As I've said before - or at least thought of before - I think we are the mouse trying to find the cheese in the maze, when it comes to such areas of science... if perhaps you could call them that... but our search of course is not in vain.
One little thing that I happen to like is the idea that recording information about something alters what data it gives to the recorder in an unpredictable way... there is some experiment to do with photons that if you measure & save the data related something to do with their spread and distribution, they will spread out in a different pattern, but if you unplug the device which saves the information, but still measure it, then have the data lost instantly thereafter, it can be seen that the photons return to a former configuration when compared to configuration when the recording machine is on. This violates linearity laws... for even if the saving machine were to be sufficiently far enough away to make it impossible to know whether it was on or not (that is, more than one light second off, just to be safe) the particles still react in a way fitting to the binary "on" "off" state of the saving device... as such, the particles must have known beforehand whether the machine would have been on or off at any given time... of course, I'm sure that I've butchered up the example... but a one slightly closer to home:
Why is it that when I actively take part in a dream and remember it, I know that I will wake up soon after?
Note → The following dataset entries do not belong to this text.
/-- ContextTimers: each at its moment and one frame before, and at its last attempt. -/
theorem test_met_timers :
    (scene.withFrame 24000).since 0 = 24000 ∧ (scene.withFrame 23999).since 0 < 24000 ∧
      (scene.withFrame 48000).since 0 = 48000 ∧ (scene.withFrame 47999).since 0 < 48000 ∧
      (scene.withFrame 480000).since 0 = 480000 ∧
      ({ inLink .negotiating with restartAttempts := 3 } : Context).restartAttempts = 3 ∧
      ({ inLink .waking with wakeAttempts := 3 } : Context).wakeAttempts = 3 ∧
      ({ inLink .active with echoOutstanding := true, missCount := 2 } : Context).missCount = 2 := by
  decide +kernel

/-- ContributorCommands: the entry in use, and each state that a command needs. -/
theorem test_met_commands :
    scene.live.contributors[1].inUse = true ∧ (inLink .active).state = .active ∧
      (inLink .standby).state = .standby ∧ (inLink .dormant).state = .dormant ∧
      (inLink .linecheck).state = .linecheck ∧ scene.contexts[1].state = .down ∧
      ({ inLink .active with resolved := ⟨true, true, true, true⟩ } : Context).resolved.dormantCapable = true := by
  decide +kernel

/-- Every statement that says where a reply or a page stands: a port with room, one that drops nothing, in a command
that is answered and in one that sends pages. -/
theorem test_met_room :
    hasRoom scene 2 = true ∧ hasRoom scene 5 = true ∧ scene.ports[2].egressDrops ≠ 65535 ∧
      scene.ports[5].mode = .locked ∧ fromHost.broadcast = false ∧
      (let s := sceneLinked (inLink .standby);
      let t := after (.activate fromHost 1 [1, 2]) s;
      t.ports[2].egressDrops = s.ports[2].egressDrops ∧ t.ports[5].egressDrops = s.ports[5].egressDrops) := by
  decide +kernel

/-- StatusAndQueueReports and CountersReadAndClear: room at the arrival port and at the notice port after STATUS; an
arrival port with a queue below 16, a full one with an own NOTICE that has not started, and a full one without. -/
theorem test_met_reports :
    (let s := setMasks (List.replicate 7 2) (raiseNotice .port ⟨1, 2, 0⟩ scene);
    let t := after (.statusDevice fromHost 1 [0, 0]) s;
    noticeRoute s = some (6, 9) ∧ hasRoom s 2 = true ∧ hasRoom t 2 = true ∧ hasRoom t 6 = true ∧
      s.notices[NoticeClass.port.code].mask = false ∧ s.notices[NoticeClass.port.code].latest ≠ none) ∧
    (3 : Port) ≠ fromHost.port ∧ (scene.ports[2].mode = .locked ∧ scene.ports[2].egress.length < 16) ∧
    (let x : EgressEntry := { bytes := [3], origin := .notice .port ⟨1, 2, 0⟩, sent := 0 };
    x ∈ (fullQueue x).ports[3].egress ∧ x.sent = 0) ∧
    (fullQueue { bytes := [1], origin := .forwarded, sent := 0 }).ports[3].egress.length = 16 := by
  decide +kernel

end Sys2Proof.Tests
end

-- ==== The receive assembly (section 2.2) ====
section
/-!
R23: what a discard and each marker do to the receive assembly of a port.
-/
namespace Sys2Proof.Machine

namespace PortState
variable (q : PortState)

/-! ### The discard of a message in assembly -/

/-- In ASSEMBLING a discard counts a fragment, in WAITING nothing; both end in WAITING. -/
theorem discardFragment_eq :
    q.discardFragment =
      { q with
          assembly := none
          fragments := if q.assembly.isSome then bump q.fragments else q.fragments } := by
  unfold discardFragment
  split
  case h_1 m h => simp [h]
  case h_2 h => rw [if_neg (by simp [h]), ← h]

@[simp] theorem discardFragment_assembly : q.discardFragment.assembly = none := by
  rw [discardFragment_eq]

/-! ### The markers -/

variable {q}

theorem takeLane_start {b : Byte} {n : Nat} (data : List Byte) (hb : markerOf b = some (.start n)) :
    q.takeLane b data = ({ q.discardFragment with assembly := some (data.take n) }, none) := by
  simp [takeLane, hb]

/-- In WAITING every marker but START is passed over: it leaves the port in WAITING. -/
theorem takeLane_waiting_of_not_start {b : Byte} (data : List Byte) (hq : q.assembly = none)
    (hb : ∀ n, markerOf b ≠ some (.start n)) : (q.takeLane b data).1.assembly = none := by
  unfold takeLane
  cases hm : markerOf b with
  | none => simp
  | some m =>
    cases m with
    | start n => exact absurd hm (hb n)
    | abort => simp
    | idle | more n | finish n => simp [hq]

end PortState

end Sys2Proof.Machine

namespace Sys2Proof.ControlLane
open Sys2Proof.Machine
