/-- 45_time_base.md, the rule on `MAXPROG` (the spec's own inference there): from every
state within its ranges there is a schedule of at most 19 moves of the agents, and none of the
environment, after which all are held, at the same tick; so time can always go on. -/
def Obligations.AgentsAlwaysComeToRest : Prop :=
  ∀ s : State, s.setupOk = true → RangesInv s → ∃ as : List AgentId, as.length ≤ 19 ∧ ∃ t,
    Host.Core.run core as.length { s with queue := as.map fun a => .move (.agent a) } = .next t ∧
    AllAgentsHeld t ∧ t.now = s.now

/-! ### Contexts -/

/-- R120: no program but `PROG_T` waits on the channel, and a second agent that would is refused
with `X_MULTIWAIT`. -/
def Obligations.SecondWaiterIsRefused : Prop :=
  (∀ a s, a ≠ .toneSelector → decodeWord (fetchWord a s) ≠ .ok .wait ∧
    decodeWord (fetchWord a s) ≠ .ok .waitt) ∧
  ∀ (s : State) a i, s.setupOk = true → a ≠ .toneSelector → i = .wait ∨ i = .waitt →
    s.nextRequest = .asked (.agent a) (encodeWord i) → step s = .refused .multiWait

/-- 60_exceptions.md section 3, 30_encoding.md section 3: the handler may execute `SIG` and nothing
else, an agent its own program, and every other pair is refused. Which of `X_CTX` and `X_MULTIWAIT`
answers, and what the environment and the agents may evaluate, are the model's reading (log 9). -/
def Obligations.WrongContextIsRefused : Prop :=
  (∀ i, mayExecute .handler i = true ↔ i = .sig) ∧
  (∀ a s i, decodeWord (fetchWord a s) = .ok i → mayExecute (.agent a) i = true) ∧
  (∀ a i, mayExecute (.agent a) i = true → contextFor i = .agent a ∨ ∃ d, i = .enc d) ∧
  (∀ (s : State) c i, s.setupOk = true → s.nextRequest = .asked c (encodeWord i) →
    mayExecute c i = false →
    step s = .refused .ctx ∨
      (step s = .refused .multiWait ∧ (i = .wait ∨ i = .waitt) ∧ ∃ a, c = .agent a))

/-! ### Ownership and independence -/

/-- 10_state.md section 1, the column "written by": no other operation changes a register. -/
def Obligations.OnlyWritersChangeARegister : Prop :=
  ∀ (r : Reg) i (s t : State), exec i s = .next t → i ≠ .rst → i ∉ r.writers → r.same s t

/-- 10_state.md section 1, the column "read by": a register an operation does not read has no
influence on anything else it leaves. `TICK` is the exception under `MAXPROG`, where it also looks
at what the agents wait for (R113). -/
def Obligations.OnlyReadersDependOnARegister : Prop :=
  ∀ (r : Reg) i (s s' t t' : State), i ≠ .rst → i ∉ r.readers →
    (i = .tick → s.params.maxProg = false) → AgreeBut r s s' → exec i s = .next t →
    exec i s' = .next t' → AgreeBut r t t'

/-- R3: no operation of one pipeline reads or writes a register of the other. -/
def Obligations.PipelinesShareNoState : Prop :=
  (∀ i (s t : State), i ∈ toneOps → exec i s = .next t → SameDisplay s t) ∧
  (∀ i (s t : State), i ∈ displayOps → exec i s = .next t → SameTone s t) ∧
  (∀ i (s s' t t' : State), i ∈ toneOps → SameTone s s' → SameTime s s' →
    exec i s = .next t → exec i s' = .next t' → SameTone t t') ∧
  (∀ i (s s' t t' : State), i ∈ displayOps → SameDisplay s s' → SameTime s s' →
    exec i s = .next t → exec i s' = .next t' → SameDisplay t t')

/-- 60_exceptions.md section 5 (the spec's own inference there): operations of the two pipelines
commute, but for the order of their events. -/
def Obligations.StepsOfThePipelinesCommute : Prop :=
  ∀ i j (s : State), i ∈ toneOps → j ∈ displayOps → ∃ a b c d,
    exec i s = .next a ∧ exec j a = .next b ∧ exec j s = .next c ∧ exec i c = .next d ∧
    b = { d with trace := b.trace } ∧ b.trace.Perm d.trace

/-- 20_memory.md section 1, 10_state.md section 4: no step writes a table or another parameter, which
are constants of the machine (log 1); nor the setup's outcome, which is the model's field (log 7). -/
def Obligations.TablesAreImmutable : Prop :=
  ∀ s t : State, step s = .next t → t.params = s.params ∧ t.setupOk = s.setupOk

/-! ### Ports and trace -/

/-- R55: the pins carry the logical values exclusive-or the polarities, after a successful
setup (R145) in every state within the ranges of R29. -/
def Obligations.PinsCarryThePolarity : Prop :=
  ∀ s : State, s.setupOk = true → RangesInv s → ∃ p q, segPins s = .shows p ∧ digPins s = .shows q ∧
    (∀ i, i < 7 → p.getLsbD i = (s.seg.getLsbD i ^^ s.params.segActiveLow)) ∧
    (∀ j, j < 2 → q.getLsbD j = (s.dig.bits.getLsbD j ^^ s.params.digActiveLow))

/-- 10_state.md sections 3, 4 and 7: the buzzer ports are an error until the first `TDRV` and carry
what it presented after it (log 21); no port shows anything in a state outside the ranges (log 14),
nor after a failed setup (log 7). -/
def Obligations.BuzzerPortsAreGuarded : Prop :=
  (∀ s : State, s.setupOk = true → RangesInv s → s.buzv = false →
    buzFreqPin s = .fault .buzzerUndriven ∧ buzDutyPin s = .fault .buzzerUndriven) ∧
  (∀ s : State, s.setupOk = true → RangesInv s → ∃ t, exec .tdrv s = .next t ∧
    buzFreqPin t = .shows (toneAt s.tidx) ∧ buzDutyPin t = .shows s.params.duty) ∧
  (∀ s : State, s.setupOk = true → ¬ RangesInv s → segPins s = .refused .outOfRange ∧
    digPins s = .refused .outOfRange ∧ buzFreqPin s = .refused .outOfRange ∧
    buzDutyPin s = .refused .outOfRange) ∧
  (∀ s : State, s.setupOk = false → segPins s = .refused .cfg ∧ digPins s = .refused .cfg ∧
    buzFreqPin s = .refused .cfg ∧ buzDutyPin s = .refused .cfg) ∧
  (∀ i (s t : State), RangesInv s → exec i s = .next t → i ≠ .tdrv → i ≠ .rst →
    buzFreqPin t = buzFreqPin s ∧ buzDutyPin t = buzDutyPin s)

/-- 10_state.md sections 5 and 6: an operation appends at most one event and removes none, and the
strobe `buz_set` fires exactly once per `TDRV`. -/
def Obligations.StrobeFiresOncePerTdrv : Prop :=
  ∀ i (s t : State), exec i s = .next t → i ≠ .rst →
    (∃ es, t.trace = s.trace ++ es ∧ es.length ≤ 1) ∧
    buzSetCount t = buzSetCount s + (if i = .tdrv then 1 else 0)

/-! ### Invariants -/

/-- 10_state.md section 4 (the spec's own inference there), 93_implementation_defined.md U13: the
ranges hold before and after every step, a directly asked word included; every operation keeps them;
and a state that breaks one is refused (log 14). -/
def Obligations.RangesAreKept : Prop :=
  (∀ s t : State, step s = .next t → RangesInv s ∧ RangesInv t) ∧
  (∀ i (s t : State), RangesInv s → exec i s = .next t → RangesInv t) ∧
  (∀ (s : State) i, s.setupOk = true → decodeWord s.fetched.2 = .ok i →
    mayExecute s.fetched.1 i = true → ¬ RangesInv s → step s = .refused .outOfRange)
If I dream but do not remember it (which can only be verified by third person assistance) I do not wake up until the regular morning wake-up-time. This is too unclear: What I mean to say is that if I remember taking part in a dream, I know I will be awake in the next few minutes. The only dreams I remember are the ones I take part in, and as consequence I only remember dreams where I have woken up shortly after having. So, I must be able to know beforehand that I will be woken up, either by conclusion of the dream, or by outside force (which is much less explainable) in order to participate in a dream. This does not mean that I can see the future, or anything like that, but it is an odd occurrence, and in some respects comparable to the first of my examples...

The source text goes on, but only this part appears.